There are many uses for life insurance in today's world that do not have a direct bearing on Medicaid. For example, in the last twenty years, term insurance has become popular. Term insurance is used for purposes such as buy-sell agreements and to cover the costs of a child's college education. Such policies have no cash value.

As pointed out in Post 3, the key problem to avoid is the situation where there is group insurance ( no cash value) and the cash value policy is under $1,500. The rule is that the policies are aggregated for these purposes and the cash value counts towards eligibility.

Disclaimer: This article does not constitute legal advice and each person may have unique facts for which legal consultation may be necessary.

Child Moving In with Parent to Satisfy Caretaker Requirement

Post 6 and 23 discuss the planning technique of an applicant transferring property to a child whose care allowed the parent to remain at home for at least a two-year period prior to institutionalization. These articles assume the time period had been met.

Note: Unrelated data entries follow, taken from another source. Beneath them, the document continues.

/-- The directive that is pending (R174). -/
structure PendingDir where
  num : BitVec 32
  code : Byte
  deriving DecidableEq, Repr

/-- Events, responses and alerts (chapter 10). -/
structure Window where
  events : List Event := []
  nextEvent : BitVec 16 := 0
  overflow : Bool := false
  responses : List Response := []
  /-- The last directive block taken (page 2, R168). -/
  echo : Block := []
  dirPending : Option PendingDir := none
  /-- One pending flag per alert class, at its bit number (R173, R208). -/
  pending : BitVec 8 := 0
  deriving DecidableEq, Repr

/-! ### Referral Queue -/

/-- An entry of the Referral Queue (R157). -/
structure ReferralEntry where
  id : Nat
  tag : Nat
  cls : Cls
  lba : Nat
  count : Nat
  opcode : Byte
  params : List Byte
  dir : Dir
  stage : Stage
  ticks : Nat
  deriving DecidableEq, Repr

/-- The Referral Queue (chapter 9). -/
structure Referral where
  queue : List ReferralEntry := []
  nextId : Nat := 1
  expired : List Nat := []
  deriving DecidableEq, Repr

/-! ### Initiator port -/

/-- What a drive read pins (R20, R38, R45): a record, by its seq, or a physical band. -/
inductive Pin where
  | record (seq : Nat)
  | band (p : Nat)
  deriving DecidableEq, Repr

/-- The kinds of a read segment (R19). -/
inductive SegKind where
  | log | band | zero | beyondFill
  deriving DecidableEq, Repr

/-- A segment of a READ (R19): `outcome` is absent until the segment is final, then says whether it was
GOOD (R138). -/
structure Seg where
  kind : SegKind
  /-- First absolute block of the source; 0 for a zero segment. -/
  abs : Nat
  n : Nat
  pin : Option Pin
  outcome : Option Bool := none
  data : List Block := []
  deriving DecidableEq, Repr

/-- The outcome of a part of a command (R137). `replaced` is a re-placed append entry, or a held record
dropped by an upstream link reset: it has no outcome of its own. -/
inductive PartState where
  | pending
  | done
  | failed (c : Code)
  | replaced
  deriving DecidableEq, Repr

/-- The states of a command context that is not FREE (R128). -/
inductive CmdState where
  | waiting | receiving | working | referred
  deriving DecidableEq, Repr

/-- A command from its acceptance to its status (R128). -/
structure Cmd where
  /-- The model's identity of the command (R140: a set "kept by command, not by tag"). -/
  cid : Nat
  tag : Nat
  cls : Cls
  lba : Nat := 0
  count : Nat := 0
  opcode : Byte := 0
  params : List Byte := []
  dir : Dir := .noData
  st : CmdState := .working
  /-- While WAITING: it waits for a referral entry, not for frames (R134). -/
  refer : Bool := false
  /-- A window command (R167) and its first page. -/
  window : Bool := false
  page : Nat := 0
  /-- Command frames reserved (R133). -/
  frames : Nat := 0
  /-- The blocks received so far, in order (R135); of a forwarded command with data-in, those its present
  attempt has passed to the initiator (R118). -/
  data : List Block := []
  /-- Window blocks taken so far (R167). -/
  taken : Nat := 0
  parts : List PartState := []
  /-- The first failure code (R137). -/
  fail : Option Code := none
  segs : List Seg := []
  /-- The return cursor (R139): segments sent. -/
  cursor : Nat := 0
  /-- The set of a FLUSH (R140): the commands it waits for. -/
  waits : List Nat := []
  deriving DecidableEq, Repr

/-- An entry of the hold queue (R136). -/
structure HoldEntry where
  /-- DATA, or DISCARD. -/
  kind : RecKind
  full : Bool := false
  band : Nat
  off : Nat
  n : Nat
  cid : Nat
  /-- The part of the command it is (R135). -/
  part : Nat
  /-- The first of the command's frames that hold its blocks. -/
  first : Nat := 0
  deriving DecidableEq, Repr

/-- What the part sends on the initiator link. -/
inductive InitOut where
  /-- A status: tag and completion code (R129). -/
  | status (tag : Nat) (code : Code)
  /-- Data blocks of a command, in order. -/
  | data (tag : Nat) (blocks : List Block)
  /-- The solicitation of `n` blocks of write data (R135). -/
  | solicit (tag : Nat) (n : Nat)
  /-- The data passed for a forwarded command so far is discarded: its drive command is reissued, and the data
  that follows takes its place (R118; notes/assumptions/46.md). -/
  | retract (tag : Nat)
  deriving DecidableEq, Repr

/-- The initiator port, the classifier's commands and the hold queue (chapter 7). -/
structure Initiator where
  /-- One context per tag; `none` is FREE. -/
  tags : List (Option Cmd) := List.replicate 32 none
  /-- The accept queue, by tag (R134). -/
  accept : List Nat := []
  detached : List Cmd := []
  hold : List HoldEntry := []
  /-- The model's counter of commands. -/
  nextCid : Nat := 0
  /-- What the part has sent to the initiator, oldest first: the model's record of the link. -/
  sent : List InitOut := []
  deriving DecidableEq, Repr

/-! ### Placement unit -/

/-- The log level and the pacing credit (R15, R18). -/
structure Pace where
  level : Level := .normal
  credit : Nat := 0
  rem : Nat := 0
  deriving DecidableEq, Repr

/-! ### Band map -/

/-- An append entry (R31). -/
structure AppendEntry where
  /-- ALLOCATE, or DIRECT. -/
  allocate : Bool
  band : Nat
  start : Nat
  gap : Nat
  off : Nat
  n : Nat
  cid : Nat
  part : Nat
  /-- The first of the command's frames that hold its blocks. -/
  first : Nat
  /-- The base seq of the header an ALLOCATE write carries (R30). -/
  base : Nat
  /-- Its drive write has been offered and has not completed. -/
  issued : Bool := false
  deriving DecidableEq, Repr

/-- Length of the drive write of an append entry (R31). -/
def AppendEntry.len (e : AppendEntry) : Nat := (if e.allocate then 1 else 0) + e.gap + e.n

/-- An entry of the Logical Band Table (R21), with the index's reserved count of the band (R69). -/
structure LBand where
  st : LState := .empty
  phys : Option Nat := none
  f : Nat := 0
  pf : Nat := 0
  floor : Nat := 0
  resume : Option LState := none
  unsettled : Nat := 0
  queue : List AppendEntry := []
  failures : Nat := 0
  reserved : Nat := 0
  deriving DecidableEq, Repr

/-- An entry of the Physical Band Pool (R26). -/
structure PBand where
  st : PState := .unjudged
  owner : Option Nat := none
  wp : Nat := 0
  writeOut : Bool := false
  readers : Nat := 0
  resetIssued : Bool := false
  refresh : Bool := false
  deriving DecidableEq, Repr

/-- The band map (chapter 2). -/
structure Bands where
  lbt : List LBand := []
  pool : List PBand := []
  free : List Nat := []
  resetPend : List Nat := []
  deriving DecidableEq, Repr

/-! ### Staging log controller -/

/-- Who is told of a record's settlement (R45). -/
inductive Origin where
  | none
  /-- A part of a command, which admitted the record from the hold queue. -/
  | cmd (cid part : Nat)
  /-- The merge of a context. -/
  | merge (ctx : Nat)
  /-- The carry-forward pass of a context. -/
  | carry (ctx : Nat)
  deriving DecidableEq, Repr

/-- What holds back settlement at a record (R54, R55). -/
inductive Barrier where
  | r54 | r55
  deriving DecidableEq, Repr

/-- An entry of the record table (R45), with the header fields of its kind (R43). -/
structure Rec where
  seq : Nat
  pos : Nat
  len : Nat
  kind : RecKind
  band : Option Nat := none
  live : Nat := 0
  readers : Nat := 0
  st : RecState := .issued
  void : Bool := false
  awaited : List Nat := []
  origin : Origin := .none
  /-- DATA and DISCARD: first offset and count or length. -/
  off : Nat := 0
  n : Nat := 0
  full : Bool := false
  /-- DATA: the first of the frames that hold its blocks. -/
  first : Nat := 0
  /-- COMMIT: old band, new band, snapshot seq, new fill. -/
  oldBand : Option Nat := none
  newBand : Option Nat := none
  snapSeq : Nat := 0
  newFill : Nat := 0
  /-- It carries a reservation of 2 + 2 index entries (R70). -/
  reserve : Bool := false
  /-- Carry-forward: the seq of the record and the start of the extent it carries (R63). -/
  carries : Option (Nat × Nat) := none
  barrier : Option Barrier := none
  /-- The completion code of the failed write (R53). -/
  failCode : DriveCode := .good
  deriving DecidableEq, Repr

/-- The content of an anchor write (R59). -/
structure AnchorWrite where
  tail : Nat
  tailSeq : Nat
  block : Block
  /-- The settings directive it carries. -/
  dir : Option (BitVec 32) := none
  deriving DecidableEq, Repr

/-- The anchor writer (R59). The in-flight flag is set when `flight` holds a write. -/
structure AnchorWriter where
  flight : Option AnchorWrite := none
  dirty : Bool := false
  failures : Nat := 0
  deriving DecidableEq, Repr

/-- Internal records that wait for a position (R17): a context's COMMIT record, or the records of a
context's carry-forward pass as one group. -/
inductive Waiting where
  | commit (ctx : Nat)
  | carry (ctx : Nat)
  deriving DecidableEq, Repr

/-- The staging log controller (chapter 3). -/
structure Log where
  head : Nat := 0
  reclaim : Nat := 0
  tail : Nat := 0
  /-- The occupancy O. -/
  occ : Nat := 0
  nextSeq : Nat := 0
  settled : Nat := 0
  table : List Rec := []
  anchor : AnchorWriter := {}
  /-- The record whose last carry-forward pass failed (R64). -/
  carryFail : Option Nat := none
  /-- Target holds: band and hold seq (R58). -/
  holds : List (Nat × Nat) := []
  waiting : List Waiting := []
  deriving DecidableEq, Repr

/-! ### Extent index -/

/-- An extent (R68). Its record is the record-table entry with the same seq. -/
structure Extent where
  start : Nat
  len : Nat
  kind : ExtKind
  seq : Nat
  /-- Log position of its first block; meaningless for ZERO. -/
  lp : Nat
  deriving DecidableEq, Repr

/-- The extent index (chapter 4). -/
structure Index where
  extents : List Extent := []
  reserved : Nat := 0
  pressure : Bool := false
  deriving DecidableEq, Repr

/-! ### Merge engine -/

/-- The sources of a move step (R95). -/
inductive StepSrc where
  | log (lp seq : Nat)
  | oldBand
  | zero
  deriving DecidableEq, Repr

/-- A move step (R95): `n` offsets from `off`. -/
structure MoveStep where
  src : StepSrc
  off : Nat
  n : Nat
  deriving DecidableEq, Repr

/-- A read of a chain (R96). -/
structure ChainRead where
  off : Nat
  n : Nat
  abs : Nat
  pin : Pin
  deriving DecidableEq, Repr

/-- A carry-forward pass (R62 to R64). -/
structure CarryPass where
  /-- The record carried forward. -/
  seq : Nat
  list : List Extent
  /-- DATA extents whose read has been issued. -/
  issued : Nat := 0
  /-- Reads in flight: index among the list's DATA extents. -/
  flight : List Nat := []
  /-- Blocks read, per DATA extent. -/
  got : List (Nat × List Block) := []
  blocksRead : Nat := 0
  /-- Records of the pass not yet settled, once positioned. -/
  left : Nat := 0
  /-- The completion code of a record of the pass that settled void. -/
  voided : Option DriveCode := none
  /-- Blocks carried by the records settled so far. -/
  carried : Nat := 0
  deriving DecidableEq, Repr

However, as can be seen Medicaid planning requires creativity. For example, a parent/ possible applicant may be living at home and needs the care of a child (assumes single). If the child moves in and provides the necessary care, Post 6 sets forth the procedure for transferring the home to the caretaker child (i.e. transfer at Medicaid hearing). Therefore, i have had a client (potential applicant) request her daughter to move into the home and hopefully the parent will not go into a nursing home for at least two years. For a more detailed analysis, see Post 6.

This plan resulted from a lengthy discussion with the client of numerous possibilities regarding the home ( for such discussions, see Post 18 and 41).

Disclaimer: This article does not constitute legal advice and each person may have unique facts for which legal consultation may be necessary.